The S&P 500 index has jumped 16 percent while the Dow Jones index has soared 14 percent this year but the rally may have more steam left. Analysts at Morgan Stanley have narrowed it down to three megatrends which may result in push stock markets extortionate in the post-pandemic. Wall Street equity indices have expanded extortionate as the US economy re-opened and the vaccination push increased. The NASDAQ and S&P 500 had reached fresh all-time highs earlier this week.
Daniel Skelly that said while investors frequently focus on daily headlines about the post-pandemic reopening and economic recovery and it’s important to step back and think about the longer-term impact of COVD-19 and investors should at times look at the larger picture and shape their portfolio for how stock markets will move over the next two to three years.
The first megatrend associated by Daniel Skelly and his team is the assumption of huge spending. Daniel skelly said that possibly the most instant driver of both economic growth and stock prices is a continuation of strong consumer spending. Daniel Skelly added that helped by stimulus checks and lockdowns, the savings rate in the US went up to 33.7 percent in April 2020 from 7.2 percent in December 2019. The vaccine rollout and resulting reopening of the US economy could also uplift the further spending on a variety of services, especially from higher-end consumers.
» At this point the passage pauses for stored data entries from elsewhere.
@[simp] theorem withEngine_pins : (s.withEngine x).pins = s.pins := rfl
@[simp] theorem withEngine_link : (s.withEngine x).link = s.link := rfl
@[simp] theorem withEngine_feed : (s.withEngine x).feed = s.feed := rfl
@[simp] theorem withEngine_segs : (s.withEngine x).segs = s.segs := rfl
@[simp] theorem withEngine_pool : (s.withEngine x).pool = s.pool := rfl
@[simp] theorem withEngine_table : (s.withEngine x).table = s.table := rfl
@[simp] theorem withEngine_decoder : (s.withEngine x).decoder = s.decoder := rfl
@[simp] theorem withEngine_screener : (s.withEngine x).screener = s.screener := rfl
@[simp] theorem withEngine_screens : (s.withEngine x).screens = s.screens := rfl
@[simp] theorem withEngine_engine : (s.withEngine x).engine = x := rfl
@[simp] theorem withEngine_monitor : (s.withEngine x).monitor = s.monitor := rfl
@[simp] theorem withEngine_marks : (s.withEngine x).marks = s.marks := rfl
@[simp] theorem withEngine_stamps : (s.withEngine x).stamps = s.stamps := rfl
@[simp] theorem withEngine_arbiter : (s.withEngine x).arbiter = s.arbiter := rfl
@[simp] theorem withEngine_memory : (s.withEngine x).memory = s.memory := rfl
@[simp] theorem withEngine_pending : (s.withEngine x).pending = s.pending := rfl
@[simp] theorem withEngine_withEngine (y : Engine) : (s.withEngine x).withEngine y = s.withEngine y := rfl
@[simp] theorem withEngine_self : s.withEngine s.engine = s := rfl

end withEngine

section withMonitor
variable (s : State) (x : Monitor)

@[simp] theorem withMonitor_pins : (s.withMonitor x).pins = s.pins := rfl
@[simp] theorem withMonitor_link : (s.withMonitor x).link = s.link := rfl
@[simp] theorem withMonitor_feed : (s.withMonitor x).feed = s.feed := rfl
@[simp] theorem withMonitor_segs : (s.withMonitor x).segs = s.segs := rfl
@[simp] theorem withMonitor_pool : (s.withMonitor x).pool = s.pool := rfl
@[simp] theorem withMonitor_table : (s.withMonitor x).table = s.table := rfl
@[simp] theorem withMonitor_decoder : (s.withMonitor x).decoder = s.decoder := rfl
@[simp] theorem withMonitor_screener : (s.withMonitor x).screener = s.screener := rfl
@[simp] theorem withMonitor_screens : (s.withMonitor x).screens = s.screens := rfl
@[simp] theorem withMonitor_engine : (s.withMonitor x).engine = s.engine := rfl
@[simp] theorem withMonitor_monitor : (s.withMonitor x).monitor = x := rfl
@[simp] theorem withMonitor_marks : (s.withMonitor x).marks = s.marks := rfl
@[simp] theorem withMonitor_stamps : (s.withMonitor x).stamps = s.stamps := rfl
@[simp] theorem withMonitor_arbiter : (s.withMonitor x).arbiter = s.arbiter := rfl
@[simp] theorem withMonitor_memory : (s.withMonitor x).memory = s.memory := rfl
@[simp] theorem withMonitor_pending : (s.withMonitor x).pending = s.pending := rfl
@[simp] theorem withMonitor_withMonitor (y : Monitor) : (s.withMonitor x).withMonitor y = s.withMonitor y := rfl
@[simp] theorem withMonitor_self : s.withMonitor s.monitor = s := rfl

end withMonitor

section withMarks
variable (s : State) (x : Marks)

@[simp] theorem withMarks_pins : (s.withMarks x).pins = s.pins := rfl
@[simp] theorem withMarks_link : (s.withMarks x).link = s.link := rfl
@[simp] theorem withMarks_feed : (s.withMarks x).feed = s.feed := rfl
@[simp] theorem withMarks_segs : (s.withMarks x).segs = s.segs := rfl
@[simp] theorem withMarks_pool : (s.withMarks x).pool = s.pool := rfl
@[simp] theorem withMarks_table : (s.withMarks x).table = s.table := rfl
@[simp] theorem withMarks_decoder : (s.withMarks x).decoder = s.decoder := rfl
@[simp] theorem withMarks_screener : (s.withMarks x).screener = s.screener := rfl
@[simp] theorem withMarks_screens : (s.withMarks x).screens = s.screens := rfl
@[simp] theorem withMarks_engine : (s.withMarks x).engine = s.engine := rfl
@[simp] theorem withMarks_monitor : (s.withMarks x).monitor = s.monitor := rfl
@[simp] theorem withMarks_marks : (s.withMarks x).marks = x := rfl
@[simp] theorem withMarks_stamps : (s.withMarks x).stamps = s.stamps := rfl
@[simp] theorem withMarks_arbiter : (s.withMarks x).arbiter = s.arbiter := rfl
@[simp] theorem withMarks_memory : (s.withMarks x).memory = s.memory := rfl
@[simp] theorem withMarks_pending : (s.withMarks x).pending = s.pending := rfl
@[simp] theorem withMarks_withMarks (y : Marks) : (s.withMarks x).withMarks y = s.withMarks y := rfl
@[simp] theorem withMarks_self : s.withMarks s.marks = s := rfl

end withMarks

section withStamps
variable (s : State) (x : List (List (BitVec 64)))

@[simp] theorem withStamps_pins : (s.withStamps x).pins = s.pins := rfl
@[simp] theorem withStamps_link : (s.withStamps x).link = s.link := rfl
@[simp] theorem withStamps_feed : (s.withStamps x).feed = s.feed := rfl
@[simp] theorem withStamps_segs : (s.withStamps x).segs = s.segs := rfl
@[simp] theorem withStamps_pool : (s.withStamps x).pool = s.pool := rfl
@[simp] theorem withStamps_table : (s.withStamps x).table = s.table := rfl
@[simp] theorem withStamps_decoder : (s.withStamps x).decoder = s.decoder := rfl
@[simp] theorem withStamps_screener : (s.withStamps x).screener = s.screener := rfl
@[simp] theorem withStamps_screens : (s.withStamps x).screens = s.screens := rfl
@[simp] theorem withStamps_engine : (s.withStamps x).engine = s.engine := rfl
@[simp] theorem withStamps_monitor : (s.withStamps x).monitor = s.monitor := rfl
@[simp] theorem withStamps_marks : (s.withStamps x).marks = s.marks := rfl
@[simp] theorem withStamps_stamps : (s.withStamps x).stamps = x := rfl
@[simp] theorem withStamps_arbiter : (s.withStamps x).arbiter = s.arbiter := rfl
@[simp] theorem withStamps_memory : (s.withStamps x).memory = s.memory := rfl
@[simp] theorem withStamps_pending : (s.withStamps x).pending = s.pending := rfl
@[simp] theorem withStamps_withStamps (y : List (List (BitVec 64))) : (s.withStamps x).withStamps y = s.withStamps y := rfl
@[simp] theorem withStamps_self : s.withStamps s.stamps = s := rfl

end withStamps

section withArbiter
variable (s : State) (x : Arbiter)

@[simp] theorem withArbiter_pins : (s.withArbiter x).pins = s.pins := rfl
@[simp] theorem withArbiter_link : (s.withArbiter x).link = s.link := rfl
@[simp] theorem withArbiter_feed : (s.withArbiter x).feed = s.feed := rfl
@[simp] theorem withArbiter_segs : (s.withArbiter x).segs = s.segs := rfl
@[simp] theorem withArbiter_pool : (s.withArbiter x).pool = s.pool := rfl
@[simp] theorem withArbiter_table : (s.withArbiter x).table = s.table := rfl
@[simp] theorem withArbiter_decoder : (s.withArbiter x).decoder = s.decoder := rfl
@[simp] theorem withArbiter_screener : (s.withArbiter x).screener = s.screener := rfl
@[simp] theorem withArbiter_screens : (s.withArbiter x).screens = s.screens := rfl
@[simp] theorem withArbiter_engine : (s.withArbiter x).engine = s.engine := rfl
@[simp] theorem withArbiter_monitor : (s.withArbiter x).monitor = s.monitor := rfl
@[simp] theorem withArbiter_marks : (s.withArbiter x).marks = s.marks := rfl
@[simp] theorem withArbiter_stamps : (s.withArbiter x).stamps = s.stamps := rfl
@[simp] theorem withArbiter_arbiter : (s.withArbiter x).arbiter = x := rfl
@[simp] theorem withArbiter_memory : (s.withArbiter x).memory = s.memory := rfl
@[simp] theorem withArbiter_pending : (s.withArbiter x).pending = s.pending := rfl
@[simp] theorem withArbiter_withArbiter (y : Arbiter) : (s.withArbiter x).withArbiter y = s.withArbiter y := rfl
@[simp] theorem withArbiter_self : s.withArbiter s.arbiter = s := rfl

end withArbiter

section withMemory
variable (s : State) (x : Memory)

@[simp] theorem withMemory_pins : (s.withMemory x).pins = s.pins := rfl
@[simp] theorem withMemory_link : (s.withMemory x).link = s.link := rfl
@[simp] theorem withMemory_feed : (s.withMemory x).feed = s.feed := rfl
@[simp] theorem withMemory_segs : (s.withMemory x).segs = s.segs := rfl
@[simp] theorem withMemory_pool : (s.withMemory x).pool = s.pool := rfl
@[simp] theorem withMemory_table : (s.withMemory x).table = s.table := rfl
@[simp] theorem withMemory_decoder : (s.withMemory x).decoder = s.decoder := rfl
@[simp] theorem withMemory_screener : (s.withMemory x).screener = s.screener := rfl
@[simp] theorem withMemory_screens : (s.withMemory x).screens = s.screens := rfl
@[simp] theorem withMemory_engine : (s.withMemory x).engine = s.engine := rfl
@[simp] theorem withMemory_monitor : (s.withMemory x).monitor = s.monitor := rfl
@[simp] theorem withMemory_marks : (s.withMemory x).marks = s.marks := rfl
@[simp] theorem withMemory_stamps : (s.withMemory x).stamps = s.stamps := rfl
@[simp] theorem withMemory_arbiter : (s.withMemory x).arbiter = s.arbiter := rfl
@[simp] theorem withMemory_memory : (s.withMemory x).memory = x := rfl
@[simp] theorem withMemory_pending : (s.withMemory x).pending = s.pending := rfl
@[simp] theorem withMemory_withMemory (y : Memory) : (s.withMemory x).withMemory y = s.withMemory y := rfl
@[simp] theorem withMemory_self : s.withMemory s.memory = s := rfl

end withMemory

section withPending
variable (s : State) (x : List Instr)

@[simp] theorem withPending_pins : (s.withPending x).pins = s.pins := rfl
@[simp] theorem withPending_link : (s.withPending x).link = s.link := rfl
@[simp] theorem withPending_feed : (s.withPending x).feed = s.feed := rfl
@[simp] theorem withPending_segs : (s.withPending x).segs = s.segs := rfl
@[simp] theorem withPending_pool : (s.withPending x).pool = s.pool := rfl
@[simp] theorem withPending_table : (s.withPending x).table = s.table := rfl
@[simp] theorem withPending_decoder : (s.withPending x).decoder = s.decoder := rfl
@[simp] theorem withPending_screener : (s.withPending x).screener = s.screener := rfl
@[simp] theorem withPending_screens : (s.withPending x).screens = s.screens := rfl
@[simp] theorem withPending_engine : (s.withPending x).engine = s.engine := rfl
@[simp] theorem withPending_monitor : (s.withPending x).monitor = s.monitor := rfl
@[simp] theorem withPending_marks : (s.withPending x).marks = s.marks := rfl
@[simp] theorem withPending_stamps : (s.withPending x).stamps = s.stamps := rfl
@[simp] theorem withPending_arbiter : (s.withPending x).arbiter = s.arbiter := rfl
@[simp] theorem withPending_memory : (s.withPending x).memory = s.memory := rfl
@[simp] theorem withPending_pending : (s.withPending x).pending = x := rfl
@[simp] theorem withPending_withPending (y : List Instr) : (s.withPending x).withPending y = s.withPending y := rfl
@[simp] theorem withPending_self : s.withPending s.pending = s := rfl

end withPending

end Sys2Proof.Machine
end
During the pandemic, companies have raised the price when it comes to the digitization of their operations. Morgan Stanley analysts say that the world may never go back to the way it was before in 2019. Daniel Skelly said with the pandemic pushing the office employees to work from home the past year saw a sharp 30 percent increase in the corporate spending on tech hardware and we anticipate that the higher spending on the digital services as the economy recovers and companies adjust to a new normal and also added that currently, only 6.5 percent of Millennials’ assets are inequities, similar to the 6.0 percent allocation Boomers had at age 40.1 In subsequent years the Boomers allocation to equities grew to over 25 percent 1 implying further stock-market inflows may be in store.